Home » CBN to Keep Interest Rates High in 2024 Amid Inflation Woes

CBN to Keep Interest Rates High in 2024 Amid Inflation Woes

How the CBN’s interest rate decisions will affect the economy and Nigerians in 2024

by Motoni Olodun

The Central Bank of Nigeria (CBN) is expected to maintain a tight monetary policy stance in 2024 to curb inflation, which has been soaring to record levels in recent months. Analysts say the CBN will likely raise its benchmark interest rate further, as well as use other tools such as cash reserve requirements and government bond sales, to mop up excess liquidity and stabilize the naira exchange rate.

Nigeria’s inflation rate reached 27.33 percent in October 2023, the highest since August 2005, according to the National Bureau of Statistics (NBS). The main drivers of inflation were the removal of fuel subsidies in May 2023, which led to a 120 percent increase in petrol prices, and the devaluation of the official exchange rate in June 2023, which followed the CBN’s decision to reduce interventions in the foreign exchange market. These factors pushed up the costs of food, transport, housing, and other goods and services.

The CBN has responded by hiking its monetary policy rate (MPR) from 11.5 percent in May 2023 to 18.75 percent in July 2023, the highest level since 2007. The MPR is the rate at which the CBN lends to commercial banks and influences the cost of borrowing in the economy. The CBN has also increased the cash reserve ratio (CRR), which is the percentage of deposits that banks must keep with the CBN, from 27.5 percent in January 2023 to 32.5 percent in September 2023. The CRR is a tool to control the money supply and liquidity in the banking system. In addition, the CBN has been selling government bonds to investors to absorb excess funds and support the naira.

The CBN’s tight monetary policy is in line with the recommendations of the International Monetary Fund (IMF) and the World Bank, which have praised the reforms of the Bola Tinubu administration, especially the exchange rate liberalization and the fuel subsidy removal. The IMF and the World Bank have projected that Nigeria’s economy will grow by 3.2 percent and 3.5 percent respectively in 2023-2026, with the continued implementation of macroeconomic stabilization and structural reforms.
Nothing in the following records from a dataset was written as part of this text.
-- ==== Sys2Proof/Laws/Decode.lean ====
section
/-! SUPPORT. The fields of a record and the record of fields (30_encoding R85). -/

namespace Sys2Proof

section fields
variable (we : Bool) (off : BitVec 11) (align : BitVec 2) (v : Word)

@[simp] theorem recTop_record : recTop (record we off align v) = 0#2 := by
  ext i hi; simp [recTop, record]; grind
@[simp] theorem recWe_record : recWe (record we off align v) = we := by
  simp [recWe, record]; grind
@[simp] theorem recUpper_record : recUpper (record we off align v) = off.getLsbD 10 := by
  simp [recUpper, record]; grind
@[simp] theorem recOff_record : recOff (record we off align v) = off := by
  ext i hi; simp [recOff, record]; grind
@[simp] theorem recIndex_record : recIndex (record we off align v) = off.extractLsb' 0 10 := by
  ext i hi; simp [recIndex, record]; grind
@[simp] theorem recAlign_record : recAlign (record we off align v) = align := by
  ext i hi; simp [recAlign, record]; grind
@[simp] theorem recWdata_record : recWdata (record we off align v) = v := by
  ext i hi; simp [recWdata, record]; grind
@[simp] theorem recCmd_record : recCmd (record we off align v) = v.extractLsb' 0 4 := by
  ext i hi; simp [recCmd, record]; grind
end fields

/-- A record with T[47:46] = 0 is the record of its fields: no bit is outside them. -/
theorem record_of_fields {t : Record} (h : recTop t = 0#2) :
    record (recWe t) (recOff t) (recAlign t) (recWdata t) = t := by
  have h46 : t.getLsbD 46 = false := by
    have := congrArg (·.getLsbD 0) h; simpa [recTop] using this
  have h47 : t.getLsbD 47 = false := by
    have := congrArg (·.getLsbD 1) h; simpa [recTop] using this
  ext i hi
  simp only [record, recWe, recOff, recAlign, recWdata]
  simp
  grind

@[simp] theorem dataOffset_upper (i : BitVec 10) : (dataOffset i).getLsbD 10 = true := by
  simp [dataOffset]; grind

@[simp] theorem dataOffset_index (i : BitVec 10) : (dataOffset i).extractLsb' 0 10 = i := by
  ext k hk; simp [dataOffset]; grind

/-- In the upper half the word offset is the DATA offset of the index. -/
theorem recOff_of_upper {t : Record} (h : recUpper t = true) : recOff t = dataOffset (recIndex t) := by
  have h44 : t.getLsbD 44 = true := h
  ext k hk
  simp [recOff, recIndex, dataOffset]
  grind

/-- Every transaction is the record of some fields. -/
theorem exists_record {t : Record} (h : recTop t = 0#2) : ∃ we off align v, t = record we off align v :=
  ⟨_, _, _, _, (record_of_fields h).symm⟩

/-- R50: the four cases of addr[1:0]. -/
theorem align_cases (a : BitVec 2) : a = 0#2 ∨ a = 1#2 ∨ a = 2#2 ∨ a = 3#2 := by revert a; decide

/-- The byte offset of a record: four times the word offset, and addr[1:0]. -/
theorem toNat_offset_record (we : Bool) (off : BitVec 11) (align : BitVec 2) (v : Word) :
    ((record we off align v).extractLsb' 32 13).toNat = 4 * off.toNat + align.toNat := by
  have : (record we off align v).extractLsb' 32 13 = off ++ align := by
    ext i hi; simp [record]; grind
  rw [this, BitVec.toNat_append, ← Nat.shiftLeft_add_eq_or_of_lt align.isLt, Nat.shiftLeft_eq]
  omega

/-- R71: the word offsets of the lower half. -/
theorem off_lt_of_lower {off : BitVec 11} (h : off.getLsbD 10 = false) : off.toNat < 0x400 := by
  have h2 := off.isLt
  rw [BitVec.getLsbD, Nat.testBit_eq_decide_div_mod_eq] at h
  simp at h; omega

theorem dataOffset_toNat (i : BitVec 10) : (dataOffset i).toNat = 0x400 + i.toNat := by
  rw [dataOffset, BitVec.toNat_append, ← Nat.shiftLeft_add_eq_or_of_lt i.isLt]; rfl

/-- R71: a word offset of the upper half is a DATA offset. -/
theorem eq_dataOffset_of_upper {off : BitVec 11} (h : off.getLsbD 10 = true) :
    off = dataOffset (off.extractLsb' 0 10) := by
  apply BitVec.eq_of_toNat_eq
  have h2 := off.isLt
  rw [BitVec.getLsbD, Nat.testBit_eq_decide_div_mod_eq] at h
  rw [dataOffset_toNat]
  simp at h ⊢; omega

/-! ## A record under the table's masks -/

theorem record_and (we : Bool) (off : BitVec 11) (align : BitVec 2) (v m : Word) :
    record we off align v &&& (BitVec.allOnes 16 ++ m) = record we off align (v &&& m) := by
  unfold record
  rw [BitVec.and_append, BitVec.and_allOnes]

theorem record_and_zero (we : Bool) (off : BitVec 11) (align : BitVec 2) (v : Word) :
    record we off align v &&& 0xFFFF00000000#48 = record we off align 0#32 := by
  have := record_and we off align v 0#32
  rw [BitVec.and_zero] at this; exact this

theorem record_and_ones (we : Bool) (off : BitVec 11) (align : BitVec 2) (v : Word) :
    record we off align v &&& 0xFFFFFFFFFFFF#48 = record we off align v := by
  have := record_and we off align v (BitVec.allOnes 32)
  rw [BitVec.and_allOnes] at this; exact this

/-- R72: of a command's wdata only bits 3..0 count. -/
theorem and_cmd (v : Word) : v &&& 0xF#32 = (v.extractLsb' 0 4).setWidth 32 := by
  apply BitVec.eq_of_toNat_eq
  simp
  rw [show (15 : Nat) = 2 ^ 4 - 1 from rfl, Nat.and_two_pow_sub_one_eq_mod]; omega

theorem record_and_cmd (we : Bool) (off : BitVec 11) (align : BitVec 2) (v : Word) :
    record we off align v &&& 0xFFFF0000000F#48 = record we off align ((v.extractLsb' 0 4).setWidth 32) := by
  have := record_and we off align v 0xF#32
  rw [and_cmd] at this; exact this

/-- A record under the masks of the two DATA rows and of the misaligned rows. -/
theorem record_and_window (we : Bool) (off : BitVec 11) (align : BitVec 2) (v : Word) :
    record we off align v &&& 0xF00300000000#48 = record we (off &&& 0x400#11) align 0#32 := by
  have hm : (0xF00300000000#48 : Record) = BitVec.allOnes 2 ++ BitVec.allOnes 1 ++ 0x400#11 ++ BitVec.allOnes 2 ++ 0#32 := rfl
  rw [hm]
  unfold record
  rw [BitVec.and_append, BitVec.and_append, BitVec.and_append, BitVec.and_append, BitVec.and_allOnes,
    BitVec.and_allOnes, BitVec.and_allOnes, BitVec.and_zero]

/-! ## The decoder on a record of fields -/

theorem decodeTxn_misaligned1 (p : Params) (we : Bool) (off : BitVec 11) (v : Word) :
    decodeTxn p (record we off 1#2 v) = .ok (.buserrMisaligned1 we off) := by
  simp [decodeTxn]

theorem decodeTxn_misaligned2 (p : Params) (we : Bool) (off : BitVec 11) (v : Word) :
    decodeTxn p (record we off 2#2 v) = .ok (.buserrMisaligned2 we off) := by
  simp [decodeTxn]

theorem decodeTxn_misaligned3 (p : Params) (we : Bool) (off : BitVec 11) (v : Word) :
    decodeTxn p (record we off 3#2 v) = .ok (.buserrMisaligned3 we off) := by
  simp [decodeTxn]

theorem decodeTxn_window (p : Params) (we : Bool) (i : BitVec 10) (v : Word) :
    decodeTxn p (record we (dataOffset i) 0#2 v) = .ok
      (if i.toNat < p.nMax then (if we then .wrData i v else .rdData i) else .buserrUnmapped we (dataOffset i)) := by
  simp only [decodeTxn, recTop_record, recAlign_record, recUpper_record, dataOffset_upper]
  simp [decodeWindow]

theorem decodeTxn_lower (p : Params) (we : Bool) (off : BitVec 11) (v : Word) (h : off.getLsbD 10 = false) :
    decodeTxn p (record we off 0#2 v) = .ok
      (if we then decodeWrite (record we off 0#2 v) else decodeRead (record we off 0#2 v)) := by
  simp only [decodeTxn, recTop_record, recAlign_record, recUpper_record, h]
  cases we <;> simp

end Sys2Proof
end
However, some experts have argued that the CBN’s monetary policy is too restrictive and may hamper economic growth and recovery. Ayo Teriba, CEO of Economic Associates, said that raising the MPR to 100 percent would not affect inflation unless the naira exchange rate is stabilized. He said that the major determinant of inflation is the pass-through effect of the exchange rate, which has depreciated by over 70 percent since January 2023. He suggested that the CBN should build up its foreign reserves and adopt a fixed exchange rate regime to restore monetary policy autonomy and effectiveness.

The CBN’s monetary policy also has implications for ordinary Nigerians, who are facing a high cost of living and limited access to credit. A high MPR makes borrowing more expensive for individuals and businesses, which can reduce investment, consumption, and economic activity. A high CRR reduces the amount of money that banks can lend to customers, which can constrain their ability to meet their financial obligations or expand their operations. A high inflation rate erodes the purchasing power and savings of Nigerians, especially those on fixed incomes.

The CBN faces a delicate balance between controlling inflation and supporting economic growth in 2024. The CBN governor, Yemi Cardoso, has said that the CBN is committed to price stability as its primary mandate, but also mindful of the need to stimulate the economy. He has expressed optimism that inflation will moderate in the medium term, as the supply-side shocks subside and the fiscal authorities implement measures to boost revenue and reduce deficits. He has also assured that the CBN will continue to intervene in the foreign exchange market to ensure stability and liquidity.

The CBN’s monetary policy will be a key factor in shaping Nigeria’s economic outlook in 2024, as the country prepares for the general elections. The CBN will have to navigate the challenges of inflation, exchange rate, growth, and political uncertainty while maintaining its independence and credibility. The CBN will also have to work closely with the fiscal authorities and other stakeholders to ensure policy coordination and alignment. The CBN’s monetary policy will be crucial for building economic resilience and creating opportunities for Nigerians.